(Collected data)
/-- R268: the lane of a core in the i-th entry requests the next line of each of its rows that is due one. -/
def execPrefetchIssue (i core : Nat) (s : State) : Out :=
  match s.dill[i]? with
  | none => .next s
  | some t =>
    match t.lanes.find? (fun l => l.core == core) with
    | none => .next s
    | some l =>
      match l.step with
      | none => .next s
      | some step =>
        if 512 * 1024 ≤ aheadBytes s l.station then .next s else
        let lines := (List.range t.rows).filterMap (fun r =>
          let x := laneLine t l step r
          if laneDue s t l step r ∧ 0 ≤ x ∧ cacheable (64 * x.toNat) then some (l.station, laneWho t l, x.toNat) else none)
        let next := (List.range t.rows).map (fun r => laneLine t l step r +
          (if laneDue s t l step r then (if step < 0 then -1 else 1) else 0))
        let t' := { t with lanes := t.lanes.map (fun m => if m.core = core then { m with ahead := next } else m) }
        .next { s with dill := s.dill.set i t', prefetches := s.prefetches ++ lines }

/-- R273: the i-th prefetch on its way arrives: it installs as a clean line unless the line is present. -/
def execPrefetchFill (i : Nat) (s : State) : Out :=
  match s.prefetches[i]? with
  | none => .next s
  | some p =>
    let s := { s with prefetches := s.prefetches.eraseIdx i }
    let before := (scFind s p.1 p.2.2).isSome
    let s := scPrefetch s p.2.1 p.1 p.2.2
    if !before && (scFind s p.1 p.2.2).isSome then .next (finc s .SC_PREFETCHED_COUNT p.1) else .next s

/-- R268, R269: the lane of a core in the i-th entry has gone 8,192 cycles without an advance; a stream retires with
its last lane. -/
def execLaneRetire (i core : Nat) (s : State) : Out :=
  match s.dill[i]? with
  | none => .next s
  | some t =>
    if t.isWarm then .next s else
    let ls := t.lanes.filter (fun l => l.core != core)
    if ls.isEmpty then .next { s with dill := s.dill.eraseIdx i }
    else .next { s with dill := s.dill.set i { t with lanes := ls } }

end Sys2Proof.Machine
end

*How to complete this task:*
Say how many lines of these records hold the string "range", giving the number and no other words.

*Answer below:*
2